** Records for the task follows **

-- ==== Sys2Proof/Tests/Slice0.lean ====
section
/-! SUPPORT. The model's own tests. Expected results are those of spec/95_test_vectors.md and of the rules' examples, or
worked out by hand from the rule named; the machine is started as section "Conventions" of that file says. -/

namespace Sys2Proof.Tests
open Sys2Proof Sys2Proof.Machine Sys2Proof.Spec

/-! Well-formedness: a mnemonic takes only the modes of its row (30_encoding.md R117) -/

theorem test_illformed_sta_imm : Line.wf { mnemonic := .sta, operand := .imm 0x00 } = false := by decide

theorem test_illformed_ldx_zpx : Line.wf { mnemonic := .ldx, operand := .zpx 0x10 } = false := by decide

theorem test_illformed_stx_zpx : Line.wf { mnemonic := .stx, operand := .zpx 0x10 } = false := by decide

theorem test_illformed_inc_acc : Line.wf { mnemonic := .inc, operand := .acc } = false := by decide

theorem test_illformed_jmp_zp : Line.wf { mnemonic := .jmp, operand := .zp 0x10 } = false := by decide

theorem test_illformed_bit_imm : Line.wf { mnemonic := .bit, operand := .imm 0x01 } = false := by decide

theorem test_illformed_cpx_abx : Line.wf { mnemonic := .cpx, operand := .abx 0x0200 } = false := by decide

theorem test_illformed_bne_abs : Line.wf { mnemonic := .bne, operand := .abs 0x8000 } = false := by decide

theorem test_illformed_tax_acc : Line.wf { mnemonic := .tax, operand := .acc } = false := by decide

theorem test_illformed_jsr_ind : Line.wf { mnemonic := .jsr, operand := .ind 0x0200 } = false := by decide

theorem test_illformed_sty_abx : Line.wf { mnemonic := .sty, operand := .abx 0x0200 } = false := by decide

theorem test_illformed_asl_imp : Line.wf { mnemonic := .asl, operand := .imp } = false := by decide

theorem test_illformed_lda_rel : Line.wf { mnemonic := .lda, operand := .rel 0x00 } = false := by decide

theorem test_illformed_nop_imm : Line.wf { mnemonic := .nop, operand := .imm 0x00 } = false := by decide

theorem test_illformed_ldy_aby : Line.wf { mnemonic := .ldy, operand := .aby 0x0200 } = false := by decide

theorem test_illformed_dec_izy : Line.wf { mnemonic := .dec, operand := .izy 0x10 } = false := by decide

theorem test_wellformed_lines : [Line.wf { mnemonic := .lda, operand := .imm 0x80 }, Line.wf { mnemonic := .asl, operand := .acc },
    Line.wf { mnemonic := .jmp, operand := .ind 0xFFFC }, Line.wf { mnemonic := .stx, operand := .zpy 0x10 }] =
    [true, true, true, true] := by decide


/-! Decoding: every opcode of 30_encoding.md R116 and R117, with operand bytes 0x12 (and 0x34): the table word of the
bytes, low byte first, reads as the instruction the row names -/

theorem test_decode_loads :
    decodeTableWord 16 0x12A9 = some (.ldaImm 0x12) ∧
    decodeTableWord 16 0x12A5 = some (.ldaZp 0x12) ∧
    decodeTableWord 16 0x12B5 = some (.ldaZpx 0x12) ∧
    decodeTableWord 24 0x3412AD = some (.ldaAbs 0x3412) ∧
    decodeTableWord 24 0x3412BD = some (.ldaAbx 0x3412) ∧
    decodeTableWord 24 0x3412B9 = some (.ldaAby 0x3412) ∧
    decodeTableWord 16 0x12A1 = some (.ldaIzx 0x12) ∧
    decodeTableWord 16 0x12B1 = some (.ldaIzy 0x12) ∧
    decodeTableWord 16 0x12A2 = some (.ldxImm 0x12) ∧
    decodeTableWord 16 0x12A6 = some (.ldxZp 0x12) ∧
    decodeTableWord 16 0x12B6 = some (.ldxZpy 0x12) ∧
    decodeTableWord 24 0x3412AE = some (.ldxAbs 0x3412) ∧
    decodeTableWord 24 0x3412BE = some (.ldxAby 0x3412) ∧
    decodeTableWord 16 0x12A0 = some (.ldyImm 0x12) ∧
    decodeTableWord 16 0x12A4 = some (.ldyZp 0x12) ∧
    decodeTableWord 16 0x12B4 = some (.ldyZpx 0x12) ∧
    decodeTableWord 24 0x3412AC = some (.ldyAbs 0x3412) ∧
    decodeTableWord 24 0x3412BC = some (.ldyAbx 0x3412) := by decide

theorem test_decode_stores :
    decodeTableWord 16 0x1285 = some (.staZp 0x12) ∧
    decodeTableWord 16 0x1295 = some (.staZpx 0x12) ∧
    decodeTableWord 24 0x34128D = some (.staAbs 0x3412) ∧
    decodeTableWord 24 0x34129D = some (.staAbx 0x3412) ∧
    decodeTableWord 24 0x341299 = some (.staAby 0x3412) ∧
    decodeTableWord 16 0x1281 = some (.staIzx 0x12) ∧
    decodeTableWord 16 0x1291 = some (.staIzy 0x12) ∧
    decodeTableWord 16 0x1286 = some (.stxZp 0x12) ∧
    decodeTableWord 16 0x1296 = some (.stxZpy 0x12) ∧
    decodeTableWord 24 0x34128E = some (.stxAbs 0x3412) ∧
    decodeTableWord 16 0x1284 = some (.styZp 0x12) ∧
    decodeTableWord 16 0x1294 = some (.styZpx 0x12) ∧
    decodeTableWord 24 0x34128C = some (.styAbs 0x3412) := by decide

theorem test_decode_transfers :
    decodeTableWord 8 0xAA = some .tax ∧
    decodeTableWord 8 0xA8 = some .tay ∧
    decodeTableWord 8 0x8A = some .txa ∧
    decodeTableWord 8 0x98 = some .tya ∧
    decodeTableWord 8 0xBA = some .tsx ∧
    decodeTableWord 8 0x9A = some .txs := by decide

theorem test_decode_adc_sbc :
    decodeTableWord 16 0x1269 = some (.adcImm 0x12) ∧
    decodeTableWord 16 0x1265 = some (.adcZp 0x12) ∧
    decodeTableWord 16 0x1275 = some (.adcZpx 0x12) ∧
    decodeTableWord 24 0x34126D = some (.adcAbs 0x3412) ∧
    decodeTableWord 24 0x34127D = some (.adcAbx 0x3412) ∧
    decodeTableWord 24 0x341279 = some (.adcAby 0x3412) ∧
    decodeTableWord 16 0x1261 = some (.adcIzx 0x12) ∧
    decodeTableWord 16 0x1271 = some (.adcIzy 0x12) ∧
    decodeTableWord 16 0x12E9 = some (.sbcImm 0x12) ∧
    decodeTableWord 16 0x12E5 = some (.sbcZp 0x12) ∧
    decodeTableWord 16 0x12F5 = some (.sbcZpx 0x12) ∧
    decodeTableWord 24 0x3412ED = some (.sbcAbs 0x3412) ∧
    decodeTableWord 24 0x3412FD = some (.sbcAbx 0x3412) ∧
    decodeTableWord 24 0x3412F9 = some (.sbcAby 0x3412) ∧
    decodeTableWord 16 0x12E1 = some (.sbcIzx 0x12) ∧
    decodeTableWord 16 0x12F1 = some (.sbcIzy 0x12) := by decide

theorem test_decode_compares :
    decodeTableWord 16 0x12C9 = some (.cmpImm 0x12) ∧
    decodeTableWord 16 0x12C5 = some (.cmpZp 0x12) ∧
    decodeTableWord 16 0x12D5 = some (.cmpZpx 0x12) ∧
    decodeTableWord 24 0x3412CD = some (.cmpAbs 0x3412) ∧
    decodeTableWord 24 0x3412DD = some (.cmpAbx 0x3412) ∧
    decodeTableWord 24 0x3412D9 = some (.cmpAby 0x3412) ∧
    decodeTableWord 16 0x12C1 = some (.cmpIzx 0x12) ∧
    decodeTableWord 16 0x12D1 = some (.cmpIzy 0x12) ∧
    decodeTableWord 16 0x12E0 = some (.cpxImm 0x12) ∧
    decodeTableWord 16 0x12E4 = some (.cpxZp 0x12) ∧
    decodeTableWord 24 0x3412EC = some (.cpxAbs 0x3412) ∧
    decodeTableWord 16 0x12C0 = some (.cpyImm 0x12) ∧
    decodeTableWord 16 0x12C4 = some (.cpyZp 0x12) ∧
    decodeTableWord 24 0x3412CC = some (.cpyAbs 0x3412) := by decide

** End of Records for the task **

*What is required*: Give only the number of lines in the data that include the string "section".

*Task result*: 2